ANC will discuss the court ruling during NEC meeting this weekend.
Police Minister Bheki Cele says the South African Police Service (SAPS) would not hesitate to arrest former president Jacob Zuma for contempt of court should he fail to abide by the Constitutional Court’s (ConCourt) order on Tuesday.
The highest court in the land delivered a scathing majority judgment against Zuma in his contempt of court case lodged by the Commission of Inquiry into Allegations of State Capture. The court sentenced the former president to a 15-month jail sentence after he defied its orders to appear before the commission and testify under oath.
Justice Sisi Khampepe ordered Zuma to present himself to either the police in Nkandla or in Johannesburg within five days to start serving his jail term.
Should Zuma fail to do so, the apex court ordered that the SAPS should take action in three days to arrest him.
Speaking at a media briefing in Pretoria on the country’s latest level 4 lockdown measures, Cele said the ConCourt’s judgment was clear on what the SAPS needed to do.

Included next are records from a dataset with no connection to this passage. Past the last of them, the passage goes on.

theorem witness_register_writes_complete :
    (∃ (s : State) (t : Nat) (d : Dev) (w : Writer), s.ready t d ∧ d.principal w = none) ∧
    (∃ (s : State) (t : Nat) (d : Dev) (w : Writer) (a : Nat), ∃ p n all g, s.ready t d ∧
      g = { d with hold64 := Tab.del d.hold64 p } ∧ d.principal w = some (p, n, all) ∧
      (all = false ∨ (p ≠ 17 ∧ g.lapseLock.holder ≠ n)) ∧ (p ≠ 16 ∨ a ≠ A.ADMIN_LOCK) ∧ (16 ≤ p ∨ pageReach p a true = false)) ∧
    (∃ (s : State) (t : Nat) (d : Dev) (w : Writer), ∃ p n all g, s.ready t d ∧ g = { d with hold64 := Tab.del d.hold64 p } ∧
      d.principal w = some (p, n, all) ∧ (all = false ∨ (p ≠ 17 ∧ g.lapseLock.holder ≠ n)) ∧
      (16 ≤ p ∨ pageReach p A.MT_CFG true = false)) ∧
    (∃ (s : State) (t : Nat) (d : Dev) (w : Writer) (a : Nat), ∃ p n all g, s.ready t d ∧
      g = { d with hold64 := Tab.del d.hold64 p } ∧ d.principal w = some (p, n, all) ∧
      ((all = true ∧ (p = 17 ∨ g.lapseLock.holder = n)) ∨ (p = 16 ∧ a = A.ADMIN_LOCK) ∨ (p < 16 ∧ pageReach p a true = true)) ∧
      rowAt a = none) ∧
    (∃ (s : State) (t : Nat) (d : Dev) (w : Writer) (a : Nat), ∃ p n all g r, s.ready t d ∧
      g = { d with hold64 := Tab.del d.hold64 p } ∧ d.principal w = some (p, n, all) ∧
      ((all = true ∧ (p = 17 ∨ g.lapseLock.holder = n)) ∨ (p = 16 ∧ a = A.ADMIN_LOCK) ∨ (p < 16 ∧ pageReach p a true = true)) ∧
      rowAt a = some r ∧ g.domOn (regDomain a) = false) ∧
    (∃ (s : State) (t : Nat) (d : Dev) (w : Writer) (a : Nat), ∃ p n all g r, s.ready t d ∧
      g = { d with hold64 := Tab.del d.hold64 p } ∧ d.principal w = some (p, n, all) ∧
      ((all = true ∧ (p = 17 ∨ g.lapseLock.holder = n)) ∨ (p = 16 ∧ a = A.ADMIN_LOCK) ∨ (p < 16 ∧ pageReach p a true = true)) ∧
      rowAt a = some r ∧ g.domOn (regDomain a) = true ∧ blkHb ≤ a ∧ a < blkRt) ∧
    (∃ (s : State) (t : Nat) (d : Dev) (w : Writer) (v : Word32), ∃ p n all g, ∃ (keep x new : Word32) (h : Dev), s.ready t d ∧
      g = { d with hold64 := Tab.del d.hold64 p } ∧ all = true ∧
      keep = (if g.on F.MT_CFG_EN then BitVec.ofNat 32 (mtProtected + (if g.anyChOn then 1 else 0)) else 0) ∧
      x = v &&& 0xF77F#32 ∧ new = (x &&& ~~~keep) ||| (g.word A.MT_CFG &&& keep) ∧
      h = (if new = x then g.setWord A.MT_CFG new else (g.setWord A.MT_CFG new).raise F.MT_STATUS_CFGREJ) ∧
      d.principal w = some (p, n, all) ∧ (p = 17 ∨ g.lapseLock.holder = n) ∧ g.domOn 79 = true) := by
  refine ⟨?_, ?_, ?_, ?_, ?_, ?_, ?_⟩
  · exact ⟨at0 base, base.now, base, (.session 9), ready0 base ⟨rfl, rfl⟩, by decide +kernel⟩
  · exact ⟨at0 base, base.now, base, (.v1 16), A.MT_CFG, 16, 0, false, _, ready0 base ⟨rfl, rfl⟩, rfl, by decide +kernel⟩
  · exact ⟨at0 base, base.now, base, (.v1 3), 3, 0, false, _, ready0 base ⟨rfl, rfl⟩, rfl, by decide +kernel⟩
  · exact ⟨at0 base, base.now, base, .loader, 0x0035071C, 17, 0, true, _, ready0 base ⟨rfl, rfl⟩, rfl, by decide +kernel⟩
  · exact ⟨at0 base, base.now, base, .loader, (A.SC_STATUS 2), 17, 0, true, _, ((rowAt (A.SC_STATUS 2)).get range_row),
      ready0 base ⟨rfl, rfl⟩, rfl, by decide +kernel⟩
  · exact ⟨at0 base, base.now, base, .loader, A.HBM_ERRLOC, 17, 0, true, _, ((rowAt A.HBM_ERRLOC).get hbm_row),
      ready0 base ⟨rfl, rfl⟩, rfl, by decide +kernel⟩
  · exact ⟨at0 base, base.now, base, .loader, 0xFFFFFFFF, 17, 0, _, _, _, _, _, _, ready0 base ⟨rfl, rfl⟩, rfl, rfl, rfl, rfl,
      rfl, rfl, by decide +kernel⟩

theorem witness_scrub_commands_complete :
    (∃ (s : State) (t : Nat) (d e g h : Dev) (twice : List Nat), s.ready t d ∧ twice = d.orphans.filter d.suspects.contains ∧
      e = { d.zeroCells twice with suspects := d.orphans.filter (fun c => !twice.contains c) } ∧
      g = (if twice = [] then e else e.inc F.FT_CNT_ORPHANS twice.length) ∧
      h = g.badParity.foldl Dev.foundBad (g.wr F.FT_STAT_SCRUBOFF (if g.domOn 78 then 0 else 1)) ∧ d.domOn 76 = true ∧
      d.scrubFrom + d.scrubNs ≤ d.now) ∧
    (∃ (s : State) (t a : Nat) (d : Dev) (l : List Nat), s.ready t d ∧ l = a :: d.badParity.filter (fun b => b ≠ a) ∧
      d.domOn 76 = true ∧ 0x800000 ≤ a ∧ a % 4 = 0 ∧ a < 0x1800000 ∧ d.overwritten a = true) ∧
    (∃ (s : State) (t a : Nat) (d : Dev) (l : List Nat), s.ready t d ∧ l = a :: d.badParity.filter (fun b => b ≠ a) ∧
      d.domOn 76 = true ∧ 0x800000 ≤ a ∧ a % 4 = 0 ∧ d.overwritten a = false ∧ a < 0x1000000 ∧ d.domOn 78 = true ∧
      d.copyBad.contains a = false) ∧
    (∃ (s : State) (t a : Nat) (d : Dev) (l : List Nat), s.ready t d ∧ l = a :: d.badParity.filter (fun b => b ≠ a) ∧
      d.domOn 76 = true ∧ 0x800000 ≤ a ∧ a % 4 = 0 ∧ d.overwritten a = false ∧ 0x1000000 ≤ a ∧ a < 0x1800000 ∧
      d.domOn 78 = true ∧ a / 4 % 16 < 14 ∧ d.copyBad.contains a = false) ∧
    (∃ (s : State) (t a : Nat) (d : Dev) (l : List Nat), s.ready t d ∧ l = a :: d.badParity.filter (fun b => b ≠ a) ∧
      d.domOn 76 = true ∧ 0x800000 ≤ a ∧ a % 4 = 0 ∧ d.overwritten a = false ∧ 0x1000000 ≤ a ∧ a < 0x1800000 ∧
      d.domOn 78 = true ∧ 14 ≤ a / 4 % 16) ∧
    (∃ (s : State) (t a : Nat) (d : Dev) (l : List Nat), s.ready t d ∧ l = a :: d.badParity.filter (fun b => b ≠ a) ∧
      d.domOn 76 = true ∧ 0x800000 ≤ a ∧ a % 4 = 0 ∧ d.overwritten a = false ∧ a < 0x1800000 ∧ d.domOn 78 = true ∧
      (a < 0x1000000 ∨ a / 4 % 16 < 14) ∧ d.copyBad.contains a = true) ∧
    (∃ (s : State) (t a : Nat) (d : Dev) (l : List Nat), s.ready t d ∧ l = a :: d.badParity.filter (fun b => b ≠ a) ∧
      d.domOn 76 = true ∧ 0x800000 ≤ a ∧ a % 4 = 0 ∧ d.overwritten a = false ∧ a < 0x1800000 ∧ d.domOn 78 = false) ∧
    (∃ (s : State) (t block i k : Nat) (d g : Dev), s.ready t d ∧
      g = ((d.inc F.FT_CNT2_HBMUE).wr F.HBM_ERRLOC_BLOCK block).wr F.HBM_ERRLOC_ERRV 1 ∧ i = block - 8388608 ∧
      k = (i - 4096) / 3 ∧ d.domOn 78 = true ∧ block < 12582912 ∧ block < 8388608 ∧ g.ilChan block = none) ∧
    (∃ (s : State) (t block i k : Nat) (d g : Dev), ∃ c, s.ready t d ∧
      g = ((d.inc F.FT_CNT2_HBMUE).wr F.HBM_ERRLOC_BLOCK block).wr F.HBM_ERRLOC_ERRV 1 ∧ i = block - 8388608 ∧
      k = (i - 4096) / 3 ∧ d.domOn 78 = true ∧ block < 12582912 ∧ block < 8388608 ∧ g.ilChan block = some c) ∧
    (∃ (s : State) (t block i k : Nat) (d g : Dev), s.ready t d ∧
      g = ((d.inc F.FT_CNT2_HBMUE).wr F.HBM_ERRLOC_BLOCK block).wr F.HBM_ERRLOC_ERRV 1 ∧ i = block - 8388608 ∧
      k = (i - 4096) / 3 ∧ d.domOn 78 = true ∧ block < 12582912 ∧ 8388608 ≤ block ∧ i < 4096) ∧
    (∃ (s : State) (t block i k : Nat) (d g : Dev), s.ready t d ∧
      g = ((d.inc F.FT_CNT2_HBMUE).wr F.HBM_ERRLOC_BLOCK block).wr F.HBM_ERRLOC_ERRV 1 ∧ i = block - 8388608 ∧
      k = (i - 4096) / 3 ∧ d.domOn 78 = true ∧ block < 12582912 ∧ 8388608 ≤ block ∧ 4096 ≤ i ∧ i < 4288) ∧
    (∃ (s : State) (t block i k : Nat) (w : Fin 256) (d g : Dev), ∃ a, s.ready t d ∧
      g = ((d.inc F.FT_CNT2_HBMUE).wr F.HBM_ERRLOC_BLOCK block).wr F.HBM_ERRLOC_ERRV 1 ∧ i = block - 8388608 ∧
      k = (i - 4096) / 3 ∧ a = 0x800000 + (i - 4288) * 4096 + 16 * w.val ∧ d.domOn 78 = true ∧ block < 12582912 ∧
      8388608 ≤ block ∧ 4288 ≤ i ∧ i < 8384) ∧
    (∃ (s : State) (t block i k : Nat) (d g : Dev), ∃ q, s.ready t d ∧
      g = ((d.inc F.FT_CNT2_HBMUE).wr F.HBM_ERRLOC_BLOCK block).wr F.HBM_ERRLOC_ERRV 1 ∧ i = block - 8388608 ∧
      k = (i - 4096) / 3 ∧ d.domOn 78 = true ∧ block < 12582912 ∧ 8388608 ≤ block ∧ 8384 ≤ i ∧ g.ringOf i = some q) ∧
    (∃ (s : State) (t block i k : Nat) (d g : Dev), s.ready t d ∧
      g = ((d.inc F.FT_CNT2_HBMUE).wr F.HBM_ERRLOC_BLOCK block).wr F.HBM_ERRLOC_ERRV 1 ∧ i = block - 8388608 ∧
      k = (i - 4096) / 3 ∧ d.domOn 78 = true ∧ block < 12582912 ∧ 8388608 ≤ block ∧ 8384 ≤ i ∧ g.ringOf i = none) := by
  refine ⟨?_, ?_, ?_, ?_, ?_, ?_, ?_, ?_, ?_, ?_, ?_, ?_, ?_, ?_⟩
  · exact ⟨at0 ({ base with now := 100000000000, badParity := [0x800000] }),
      ({ base with now := 100000000000, badParity := [0x800000] }).now,
      ({ base with now := 100000000000, badParity := [0x800000] }), _, _, _, _,
      ready0 ({ base with now := 100000000000, badParity := [0x800000] }) ⟨rfl, rfl⟩, rfl, rfl, rfl, rfl, by decide +kernel⟩
  · exact ⟨at0 ({ base with committed := (base.cclk, [(0, [])]) }), ({ base with committed := (base.cclk, [(0, [])]) }).now,
      0x100003C, ({ base with committed := (base.cclk, [(0, [])]) }), _,
      ready0 ({ base with committed := (base.cclk, [(0, [])]) }) ⟨rfl, rfl⟩, rfl, by decide +kernel⟩
  · exact ⟨at0 base, base.now, 0xFFFFFC, base, _, ready0 base ⟨rfl, rfl⟩, rfl, by decide +kernel⟩
  · exact ⟨at0 base, base.now, 0x1000034, base, _, ready0 base ⟨rfl, rfl⟩, rfl, by decide +kernel⟩
  · exact ⟨at0 base, base.now, 0x17FFFFC, base, _, ready0 base ⟨rfl, rfl⟩, rfl, by decide +kernel⟩
  · exact ⟨at0 ({ base with copyBad := [0x800000] }), ({ base with copyBad := [0x800000] }).now, 0x800000,
      ({ base with copyBad := [0x800000] }), _, ready0 ({ base with copyBad := [0x800000] }) ⟨rfl, rfl⟩, rfl, by decide +kernel⟩
  · exact ⟨at0 onlyHbmOff, onlyHbmOff.now, 0x17FFFFC, onlyHbmOff, _, ready0 onlyHbmOff ⟨rfl, rfl⟩, rfl, by decide +kernel⟩
  · exact ⟨at0 base, base.now, 8388607, _, _, base, _, ready0 base ⟨rfl, rfl⟩, rfl, rfl, rfl, by decide +kernel⟩
  · exact ⟨at0 ((headed.wr (F.FR_ILBASE_ILBASE 0) 2).wr (F.FR_ILMEM_ILMEM 0) 1),
      ((headed.wr (F.FR_ILBASE_ILBASE 0) 2).wr (F.FR_ILMEM_ILMEM 0) 1).now, 767, _, _,
      ((headed.wr (F.FR_ILBASE_ILBASE 0) 2).wr (F.FR_ILMEM_ILMEM 0) 1), _, 0,
      ready0 ((headed.wr (F.FR_ILBASE_ILBASE 0) 2).wr (F.FR_ILMEM_ILMEM 0) 1) ⟨rfl, rfl⟩, rfl, rfl, rfl, by decide +kernel⟩
  · exact ⟨at0 base, base.now, 8388608, _, _, base, _, ready0 base ⟨rfl, rfl⟩, rfl, rfl, rfl, by decide +kernel⟩
  · exact ⟨at0 base, base.now, 8392704, _, _, base, _, ready0 base ⟨rfl, rfl⟩, rfl, rfl, rfl, by decide +kernel⟩
  · exact ⟨at0 base, base.now, 8396991, _, _, 3, base, _, _, ready0 base ⟨rfl, rfl⟩, rfl, rfl, rfl, rfl, by decide +kernel⟩
  · exact ⟨at0 (queueDev {} { full := 2 } [(F.QD_BASE_DBASE 0, 8384)]),
      (queueDev {} { full := 2 } [(F.QD_BASE_DBASE 0, 8384)]).now, 8396992, _, _,
      (queueDev {} { full := 2 } [(F.QD_BASE_DBASE 0, 8384)]), _, 0,
      ready0 (queueDev {} { full := 2 } [(F.QD_BASE_DBASE 0, 8384)]) ⟨rfl, rfl⟩, rfl, rfl, rfl, by decide +kernel⟩
  · exact ⟨at0 base, base.now, 12582911, _, _, base, _, ready0 base ⟨rfl, rfl⟩, rfl, rfl, rfl, by decide +kernel⟩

“The judgment made it very clear that the former president has five days to respond to the decision made by the court. The instruction is going to the national commissioner and the minister of police to act,” Cele said.
The minister refused to answer further questions on the court’s ruling, saying the police would wait for the five days to end first.
“I don’t have evidence that he will defy [the court order] for now, but we’ve been instructed by the court and the law enforcement agencies will have to act. But that matter is not on the table at the present moment. We have five days going forward,” he said.
In February, Cele visited Zuma at his Nkandla homestead in KwaZulu-Natal amid calls for the former president to comply with the state capture commission’s summons to testify before it.
The minister was initially reluctant about revealing the contents of his discussion with Zuma, saying he would only speak to the ANC’s top six leaders about the encounter.
It’s understood the meeting was in a bid to persuade Zuma to appear before the commission.
Meanwhile, the ANC said in a brief statement it had noted the judgment of the ConCourt and was studying it.
The governing party called on its members to remain calm during this period.
“Without doubt, this is a difficult period in the movement and we call upon our members to remain calm. The meeting of the national executive committee (NEC) this weekend will reflect on the implications and consequences of the judgment,” ANC spokesperson Pule Mabe said.
“We further reaffirm our commitment to upholding the rule of law and fulfilling the aspirations of our constitutional democracy.”
At the same time, DA leader John Steenhuisen welcomed the ruling, saying Zuma should hand himself over to authorities.
“This is one of the most important judgments in the history of our democracy because it confirms that no one can stand above the law in South Africa. Not even a former president who still enjoys strong support in the ruling party,” Steenhuisen said.
“We call on Mr Zuma to cooperate with the law enforcement agencies and to hand himself over to begin to serve his sentence.”